WHAT THE TASK ASKS
Scan the records below. List lines holding "cluSlots".

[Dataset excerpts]
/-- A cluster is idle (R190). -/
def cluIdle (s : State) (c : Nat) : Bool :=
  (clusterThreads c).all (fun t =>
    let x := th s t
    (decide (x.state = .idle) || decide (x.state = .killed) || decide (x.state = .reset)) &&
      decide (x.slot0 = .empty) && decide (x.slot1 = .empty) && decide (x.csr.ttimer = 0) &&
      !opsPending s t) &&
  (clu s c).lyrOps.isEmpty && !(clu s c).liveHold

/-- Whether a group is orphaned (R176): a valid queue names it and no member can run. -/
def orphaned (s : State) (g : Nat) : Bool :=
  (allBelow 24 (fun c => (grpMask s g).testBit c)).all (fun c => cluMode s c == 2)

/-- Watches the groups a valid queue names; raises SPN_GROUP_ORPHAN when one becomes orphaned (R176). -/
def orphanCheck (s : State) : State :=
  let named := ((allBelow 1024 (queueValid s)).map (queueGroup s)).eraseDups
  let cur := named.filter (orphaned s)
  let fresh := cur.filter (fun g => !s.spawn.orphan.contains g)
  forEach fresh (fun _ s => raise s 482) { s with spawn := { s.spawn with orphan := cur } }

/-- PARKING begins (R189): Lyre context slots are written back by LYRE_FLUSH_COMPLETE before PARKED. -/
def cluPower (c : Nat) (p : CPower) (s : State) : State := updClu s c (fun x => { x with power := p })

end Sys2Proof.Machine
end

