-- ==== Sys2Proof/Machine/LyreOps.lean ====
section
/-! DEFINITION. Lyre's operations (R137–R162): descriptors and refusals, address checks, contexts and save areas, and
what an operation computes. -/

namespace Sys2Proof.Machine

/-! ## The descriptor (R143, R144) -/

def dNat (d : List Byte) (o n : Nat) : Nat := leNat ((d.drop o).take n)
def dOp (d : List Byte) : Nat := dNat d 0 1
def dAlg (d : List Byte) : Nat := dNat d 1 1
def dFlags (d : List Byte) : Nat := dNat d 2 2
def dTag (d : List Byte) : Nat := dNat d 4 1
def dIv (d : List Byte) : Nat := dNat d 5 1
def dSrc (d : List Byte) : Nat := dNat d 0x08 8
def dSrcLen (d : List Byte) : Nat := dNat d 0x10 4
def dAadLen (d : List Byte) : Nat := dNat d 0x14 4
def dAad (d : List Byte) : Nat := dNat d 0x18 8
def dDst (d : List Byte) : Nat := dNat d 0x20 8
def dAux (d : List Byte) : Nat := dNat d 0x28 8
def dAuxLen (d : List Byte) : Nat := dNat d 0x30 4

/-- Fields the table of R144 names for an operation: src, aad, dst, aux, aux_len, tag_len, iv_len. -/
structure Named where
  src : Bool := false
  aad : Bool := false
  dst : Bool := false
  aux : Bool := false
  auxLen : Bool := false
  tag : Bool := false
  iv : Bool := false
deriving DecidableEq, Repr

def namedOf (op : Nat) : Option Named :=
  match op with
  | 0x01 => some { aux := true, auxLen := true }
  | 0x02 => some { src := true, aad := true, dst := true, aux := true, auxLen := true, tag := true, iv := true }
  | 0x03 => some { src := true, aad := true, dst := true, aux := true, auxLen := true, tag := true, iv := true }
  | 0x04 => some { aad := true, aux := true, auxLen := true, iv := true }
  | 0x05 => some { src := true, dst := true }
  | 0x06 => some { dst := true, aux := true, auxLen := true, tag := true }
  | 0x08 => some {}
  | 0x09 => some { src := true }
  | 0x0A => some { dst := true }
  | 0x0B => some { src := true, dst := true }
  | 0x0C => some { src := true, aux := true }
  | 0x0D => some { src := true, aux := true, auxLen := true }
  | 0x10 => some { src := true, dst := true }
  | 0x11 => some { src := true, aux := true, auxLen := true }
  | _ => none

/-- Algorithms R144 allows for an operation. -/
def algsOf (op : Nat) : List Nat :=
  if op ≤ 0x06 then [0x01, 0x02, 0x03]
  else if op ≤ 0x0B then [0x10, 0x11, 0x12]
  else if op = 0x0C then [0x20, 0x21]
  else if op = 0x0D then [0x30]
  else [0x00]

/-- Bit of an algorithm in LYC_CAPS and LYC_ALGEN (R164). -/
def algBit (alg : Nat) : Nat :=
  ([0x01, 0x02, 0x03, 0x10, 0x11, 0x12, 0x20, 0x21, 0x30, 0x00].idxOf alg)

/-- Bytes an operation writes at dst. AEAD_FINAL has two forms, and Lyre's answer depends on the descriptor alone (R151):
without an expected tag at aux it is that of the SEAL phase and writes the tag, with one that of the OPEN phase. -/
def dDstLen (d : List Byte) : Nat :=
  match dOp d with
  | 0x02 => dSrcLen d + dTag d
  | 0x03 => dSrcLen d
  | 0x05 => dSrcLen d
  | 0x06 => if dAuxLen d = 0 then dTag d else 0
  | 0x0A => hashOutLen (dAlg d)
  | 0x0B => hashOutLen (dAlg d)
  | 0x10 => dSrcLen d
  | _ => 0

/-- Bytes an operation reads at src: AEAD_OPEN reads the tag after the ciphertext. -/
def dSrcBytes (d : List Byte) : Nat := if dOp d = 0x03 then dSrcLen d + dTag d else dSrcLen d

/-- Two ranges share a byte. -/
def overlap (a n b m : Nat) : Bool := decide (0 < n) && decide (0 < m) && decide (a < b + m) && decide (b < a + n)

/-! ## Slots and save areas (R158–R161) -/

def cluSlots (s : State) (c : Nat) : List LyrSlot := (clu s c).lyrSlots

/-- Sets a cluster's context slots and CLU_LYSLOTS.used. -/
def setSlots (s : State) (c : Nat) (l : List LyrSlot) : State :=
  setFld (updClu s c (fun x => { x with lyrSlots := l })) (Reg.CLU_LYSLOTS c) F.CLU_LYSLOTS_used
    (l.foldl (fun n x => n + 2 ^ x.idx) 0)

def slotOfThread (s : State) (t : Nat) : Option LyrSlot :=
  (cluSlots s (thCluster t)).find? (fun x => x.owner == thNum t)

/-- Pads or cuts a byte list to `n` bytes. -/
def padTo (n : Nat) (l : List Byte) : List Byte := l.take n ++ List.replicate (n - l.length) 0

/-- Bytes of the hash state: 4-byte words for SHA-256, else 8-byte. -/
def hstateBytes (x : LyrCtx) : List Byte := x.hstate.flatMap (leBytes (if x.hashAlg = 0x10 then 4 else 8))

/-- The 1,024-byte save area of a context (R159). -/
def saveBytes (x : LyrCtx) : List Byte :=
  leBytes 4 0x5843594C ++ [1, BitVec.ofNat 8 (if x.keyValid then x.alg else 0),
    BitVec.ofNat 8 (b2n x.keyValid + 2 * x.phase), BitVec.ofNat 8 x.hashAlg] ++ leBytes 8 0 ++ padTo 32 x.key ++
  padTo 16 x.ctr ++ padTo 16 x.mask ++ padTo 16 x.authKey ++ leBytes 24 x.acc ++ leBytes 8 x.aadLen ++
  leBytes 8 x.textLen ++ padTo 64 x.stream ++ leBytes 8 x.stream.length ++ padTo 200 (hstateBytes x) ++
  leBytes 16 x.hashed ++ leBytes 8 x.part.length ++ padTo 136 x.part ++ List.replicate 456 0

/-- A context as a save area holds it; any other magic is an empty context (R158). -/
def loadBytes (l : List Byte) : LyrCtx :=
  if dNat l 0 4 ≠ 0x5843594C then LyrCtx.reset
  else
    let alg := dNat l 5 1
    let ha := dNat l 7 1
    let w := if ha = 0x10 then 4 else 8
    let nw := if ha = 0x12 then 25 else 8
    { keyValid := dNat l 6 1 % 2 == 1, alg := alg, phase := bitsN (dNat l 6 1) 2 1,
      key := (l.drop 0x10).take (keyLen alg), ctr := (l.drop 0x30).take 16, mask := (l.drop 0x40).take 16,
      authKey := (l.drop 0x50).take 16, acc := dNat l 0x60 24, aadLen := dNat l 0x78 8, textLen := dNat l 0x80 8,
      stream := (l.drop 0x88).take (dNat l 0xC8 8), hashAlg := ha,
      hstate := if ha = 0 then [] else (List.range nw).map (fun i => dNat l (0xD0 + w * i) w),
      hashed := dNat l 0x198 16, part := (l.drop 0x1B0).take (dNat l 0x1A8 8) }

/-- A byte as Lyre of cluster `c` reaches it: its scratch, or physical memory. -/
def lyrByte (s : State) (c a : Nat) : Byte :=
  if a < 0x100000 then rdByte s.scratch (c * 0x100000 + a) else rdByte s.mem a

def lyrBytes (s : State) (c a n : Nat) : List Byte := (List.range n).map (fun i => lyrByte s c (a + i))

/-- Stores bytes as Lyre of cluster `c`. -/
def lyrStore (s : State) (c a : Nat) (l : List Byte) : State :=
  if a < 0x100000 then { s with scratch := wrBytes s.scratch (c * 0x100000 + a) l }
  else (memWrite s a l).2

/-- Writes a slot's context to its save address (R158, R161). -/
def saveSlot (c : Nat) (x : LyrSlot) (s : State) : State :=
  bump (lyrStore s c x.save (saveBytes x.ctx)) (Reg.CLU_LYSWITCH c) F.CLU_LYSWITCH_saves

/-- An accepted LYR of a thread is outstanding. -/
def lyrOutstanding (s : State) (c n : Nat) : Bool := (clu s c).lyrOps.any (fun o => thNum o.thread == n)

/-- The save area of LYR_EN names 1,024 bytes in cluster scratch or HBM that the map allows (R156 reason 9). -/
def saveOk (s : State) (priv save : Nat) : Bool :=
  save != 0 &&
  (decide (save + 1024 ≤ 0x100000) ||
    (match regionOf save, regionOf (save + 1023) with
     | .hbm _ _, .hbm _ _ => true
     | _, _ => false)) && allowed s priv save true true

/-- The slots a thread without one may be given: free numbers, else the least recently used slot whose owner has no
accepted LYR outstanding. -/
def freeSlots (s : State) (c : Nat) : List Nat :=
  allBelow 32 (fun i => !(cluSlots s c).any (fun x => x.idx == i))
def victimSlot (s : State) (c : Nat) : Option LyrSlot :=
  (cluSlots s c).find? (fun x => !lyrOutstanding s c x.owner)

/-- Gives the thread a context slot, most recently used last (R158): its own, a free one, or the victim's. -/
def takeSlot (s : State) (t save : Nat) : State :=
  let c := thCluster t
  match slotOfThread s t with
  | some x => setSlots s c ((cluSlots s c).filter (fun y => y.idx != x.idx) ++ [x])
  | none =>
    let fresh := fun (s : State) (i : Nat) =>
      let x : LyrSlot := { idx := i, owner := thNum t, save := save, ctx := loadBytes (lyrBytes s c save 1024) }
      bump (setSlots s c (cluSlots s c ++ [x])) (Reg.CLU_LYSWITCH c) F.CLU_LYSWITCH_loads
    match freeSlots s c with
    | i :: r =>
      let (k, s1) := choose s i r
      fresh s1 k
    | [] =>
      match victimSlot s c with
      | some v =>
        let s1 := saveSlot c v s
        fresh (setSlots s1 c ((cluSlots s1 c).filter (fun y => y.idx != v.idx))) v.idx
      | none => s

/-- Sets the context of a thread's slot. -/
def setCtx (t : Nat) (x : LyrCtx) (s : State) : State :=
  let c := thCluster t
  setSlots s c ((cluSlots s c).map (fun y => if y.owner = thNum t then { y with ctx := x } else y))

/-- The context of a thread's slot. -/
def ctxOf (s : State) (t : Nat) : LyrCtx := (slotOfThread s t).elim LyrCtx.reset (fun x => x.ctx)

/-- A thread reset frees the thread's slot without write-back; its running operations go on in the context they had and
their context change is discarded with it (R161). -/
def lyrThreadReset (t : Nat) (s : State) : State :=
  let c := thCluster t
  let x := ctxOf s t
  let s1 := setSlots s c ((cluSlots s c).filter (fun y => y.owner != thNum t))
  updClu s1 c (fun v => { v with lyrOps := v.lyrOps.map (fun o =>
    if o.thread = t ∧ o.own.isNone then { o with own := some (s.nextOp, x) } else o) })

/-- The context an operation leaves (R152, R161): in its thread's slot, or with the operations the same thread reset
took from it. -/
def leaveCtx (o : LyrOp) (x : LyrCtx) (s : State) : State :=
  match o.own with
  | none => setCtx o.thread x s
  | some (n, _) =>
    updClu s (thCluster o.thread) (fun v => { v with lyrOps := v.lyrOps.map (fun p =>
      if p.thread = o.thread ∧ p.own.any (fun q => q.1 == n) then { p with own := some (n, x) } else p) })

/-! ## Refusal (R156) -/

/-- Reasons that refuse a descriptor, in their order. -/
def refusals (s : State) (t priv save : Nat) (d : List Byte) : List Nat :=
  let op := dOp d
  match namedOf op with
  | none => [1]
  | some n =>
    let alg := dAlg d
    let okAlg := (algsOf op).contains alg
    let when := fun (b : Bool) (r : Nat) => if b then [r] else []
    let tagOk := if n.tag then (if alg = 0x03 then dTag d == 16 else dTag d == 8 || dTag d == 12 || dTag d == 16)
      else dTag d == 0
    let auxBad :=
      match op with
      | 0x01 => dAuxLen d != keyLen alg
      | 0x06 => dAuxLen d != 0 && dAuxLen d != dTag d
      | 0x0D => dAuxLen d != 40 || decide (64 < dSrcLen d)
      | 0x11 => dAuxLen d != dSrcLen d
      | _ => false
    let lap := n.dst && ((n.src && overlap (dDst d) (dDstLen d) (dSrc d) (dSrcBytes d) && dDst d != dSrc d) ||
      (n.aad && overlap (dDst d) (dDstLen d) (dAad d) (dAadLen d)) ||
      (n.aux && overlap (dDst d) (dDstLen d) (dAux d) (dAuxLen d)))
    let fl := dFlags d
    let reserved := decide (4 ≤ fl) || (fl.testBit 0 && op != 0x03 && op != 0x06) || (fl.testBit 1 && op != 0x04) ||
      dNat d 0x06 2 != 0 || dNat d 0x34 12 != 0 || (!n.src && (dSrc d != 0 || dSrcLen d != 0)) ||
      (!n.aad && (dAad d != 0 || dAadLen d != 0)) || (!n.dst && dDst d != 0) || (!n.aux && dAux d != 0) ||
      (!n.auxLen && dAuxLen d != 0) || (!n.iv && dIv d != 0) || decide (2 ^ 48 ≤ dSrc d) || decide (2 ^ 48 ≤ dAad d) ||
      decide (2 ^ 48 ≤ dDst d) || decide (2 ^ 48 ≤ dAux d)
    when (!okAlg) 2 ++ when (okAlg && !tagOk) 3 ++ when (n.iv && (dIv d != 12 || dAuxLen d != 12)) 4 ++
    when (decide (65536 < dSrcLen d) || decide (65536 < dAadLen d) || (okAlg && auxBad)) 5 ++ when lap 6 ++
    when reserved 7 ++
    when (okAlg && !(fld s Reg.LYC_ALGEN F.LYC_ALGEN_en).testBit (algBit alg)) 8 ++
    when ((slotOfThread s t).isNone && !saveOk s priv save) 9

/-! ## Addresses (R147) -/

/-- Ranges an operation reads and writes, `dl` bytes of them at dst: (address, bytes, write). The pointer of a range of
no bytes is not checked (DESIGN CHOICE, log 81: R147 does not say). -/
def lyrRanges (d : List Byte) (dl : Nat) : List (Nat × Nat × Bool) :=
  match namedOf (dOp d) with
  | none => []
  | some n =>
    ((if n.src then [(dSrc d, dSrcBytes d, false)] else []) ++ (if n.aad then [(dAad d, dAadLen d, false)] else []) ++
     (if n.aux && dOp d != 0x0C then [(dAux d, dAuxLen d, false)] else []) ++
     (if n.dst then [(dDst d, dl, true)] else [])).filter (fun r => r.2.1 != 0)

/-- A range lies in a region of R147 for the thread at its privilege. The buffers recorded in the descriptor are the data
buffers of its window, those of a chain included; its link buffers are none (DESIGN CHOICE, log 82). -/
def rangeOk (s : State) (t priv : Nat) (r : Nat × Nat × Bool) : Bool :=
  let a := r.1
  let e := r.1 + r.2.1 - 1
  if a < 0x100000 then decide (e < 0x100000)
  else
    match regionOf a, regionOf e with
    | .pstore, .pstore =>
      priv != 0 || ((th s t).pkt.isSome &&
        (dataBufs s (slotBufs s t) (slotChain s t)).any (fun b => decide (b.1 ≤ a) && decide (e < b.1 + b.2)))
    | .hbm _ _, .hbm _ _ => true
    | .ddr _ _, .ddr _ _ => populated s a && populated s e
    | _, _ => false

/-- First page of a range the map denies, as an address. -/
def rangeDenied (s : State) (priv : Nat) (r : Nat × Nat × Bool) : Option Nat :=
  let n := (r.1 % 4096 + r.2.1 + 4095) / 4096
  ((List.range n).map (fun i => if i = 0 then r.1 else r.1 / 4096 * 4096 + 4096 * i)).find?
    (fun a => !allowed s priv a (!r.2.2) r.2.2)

SOLUTION FOR THIS TASK
def cluSlots (s : State) (c : Nat) : List LyrSlot := (clu s c).lyrSlots
  (cluSlots s (thCluster t)).find? (fun x => x.owner == thNum t)
  allBelow 32 (fun i => !(cluSlots s c).any (fun x => x.idx == i))
  (cluSlots s c).find? (fun x => !lyrOutstanding s c x.owner)
  | some x => setSlots s c ((cluSlots s c).filter (fun y => y.idx != x.idx) ++ [x])
      bump (setSlots s c (cluSlots s c ++ [x])) (Reg.CLU_LYSWITCH c) F.CLU_LYSWITCH_loads
        fresh (setSlots s1 c ((cluSlots s1 c).filter (fun y => y.idx != v.idx))) v.idx
  setSlots s c ((cluSlots s c).map (fun y => if y.owner = thNum t then { y with ctx := x } else y))
  let s1 := setSlots s c ((cluSlots s c).filter (fun y => y.owner != thNum t))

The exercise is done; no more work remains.